Collected data:

********

-- ==== Sys2Proof/Machine/Control.lean ====
section
/-! DEFINITION. Jumps, calls, returns and restarts (45_control.md R430-R444).
One meaning per instruction, over the shared operations of Machine/Operands.lean. PC is already past the instruction
(40_step.md R255); the number is the cycle count of R258. -/

namespace Sys2Proof.Machine

/-- `JR e8` (R434). -/
def execJrE8 (e : Byte) (s : State) : Result := finish 3 (jumpRel e s)

/-- `JR NZ,e8` (R435). -/
def execJrNzE8 (e : Byte) (s : State) : Result := branch .nz 2 3 (jumpRel e) s

/-- `JR Z,e8` (R435). -/
def execJrZE8 (e : Byte) (s : State) : Result := branch .z 2 3 (jumpRel e) s

/-- `JR NC,e8` (R435). -/
def execJrNcE8 (e : Byte) (s : State) : Result := branch .nc 2 3 (jumpRel e) s

/-- `JR C,e8` (R435). -/
def execJrCE8 (e : Byte) (s : State) : Result := branch .c 2 3 (jumpRel e) s

/-- `RET NZ` (R439). -/
def execRetNz (s : State) : Result := branch .nz 2 5 popPc s

/-- `JP NZ,n16` (R432). -/
def execJpNzN16 (n : Word) (s : State) : Result := branch .nz 3 4 (fun t => t.setPc n) s

/-- `JP n16` (R431). -/
def execJpN16 (n : Word) (s : State) : Result := finish 4 (s.setPc n)

/-- `CALL NZ,n16` (R437). -/
def execCallNzN16 (n : Word) (s : State) : Result := branch .nz 3 6 (call n) s

/-- `RST 0x00` (R440). -/
def execRst00 (s : State) : Result := finish 4 (call (rstAddress .t00) s)

/-- `RET Z` (R439). -/
def execRetZ (s : State) : Result := branch .z 2 5 popPc s

/-- `RET` (R438). -/
def execRet (s : State) : Result := finish 4 (popPc s)

/-- `JP Z,n16` (R432). -/
def execJpZN16 (n : Word) (s : State) : Result := branch .z 3 4 (fun t => t.setPc n) s

/-- `CALL Z,n16` (R437). -/
def execCallZN16 (n : Word) (s : State) : Result := branch .z 3 6 (call n) s

/-- `CALL n16` (R436). -/
def execCallN16 (n : Word) (s : State) : Result := finish 6 (call n s)

/-- `RST 0x08` (R440). -/
def execRst08 (s : State) : Result := finish 4 (call (rstAddress .t08) s)

/-- `RET NC` (R439). -/
def execRetNc (s : State) : Result := branch .nc 2 5 popPc s

/-- `JP NC,n16` (R432). -/
def execJpNcN16 (n : Word) (s : State) : Result := branch .nc 3 4 (fun t => t.setPc n) s

/-- `CALL NC,n16` (R437). -/
def execCallNcN16 (n : Word) (s : State) : Result := branch .nc 3 6 (call n) s

/-- `RST 0x10` (R440). -/
def execRst10 (s : State) : Result := finish 4 (call (rstAddress .t10) s)

/-- `RET C` (R439). -/
def execRetC (s : State) : Result := branch .c 2 5 popPc s

/-- `RETI` (R444). -/
def execReti (s : State) : Result := finish 4 (returnInterrupt s)

/-- `JP C,n16` (R432). -/
def execJpCN16 (n : Word) (s : State) : Result := branch .c 3 4 (fun t => t.setPc n) s

/-- `CALL C,n16` (R437). -/
def execCallCN16 (n : Word) (s : State) : Result := branch .c 3 6 (call n) s

/-- `RST 0x18` (R440). -/
def execRst18 (s : State) : Result := finish 4 (call (rstAddress .t18) s)

/-- `RST 0x20` (R440). -/
def execRst20 (s : State) : Result := finish 4 (call (rstAddress .t20) s)

/-- `JP HL` (R433). -/
def execJpHl (s : State) : Result := finish 1 (s.setPc s.cpu.hl)

/-- `RST 0x28` (R440). -/
def execRst28 (s : State) : Result := finish 4 (call (rstAddress .t28) s)

/-- `RST 0x30` (R440). -/
def execRst30 (s : State) : Result := finish 4 (call (rstAddress .t30) s)

/-- `RST 0x38` (R440). -/
def execRst38 (s : State) : Result := finish 4 (call (rstAddress .t38) s)

end Sys2Proof.Machine
end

********

## Task to complete
Look through the records above and please copy every line in which the string "setPc" occurs.

## Result for this task
def execJpNzN16 (n : Word) (s : State) : Result := branch .nz 3 4 (fun t => t.setPc n) s
def execJpN16 (n : Word) (s : State) : Result := finish 4 (s.setPc n)
def execJpZN16 (n : Word) (s : State) : Result := branch .z 3 4 (fun t => t.setPc n) s
def execJpNcN16 (n : Word) (s : State) : Result := branch .nc 3 4 (fun t => t.setPc n) s
def execJpCN16 (n : Word) (s : State) : Result := branch .c 3 4 (fun t => t.setPc n) s
def execJpHl (s : State) : Result := finish 1 (s.setPc s.cpu.hl)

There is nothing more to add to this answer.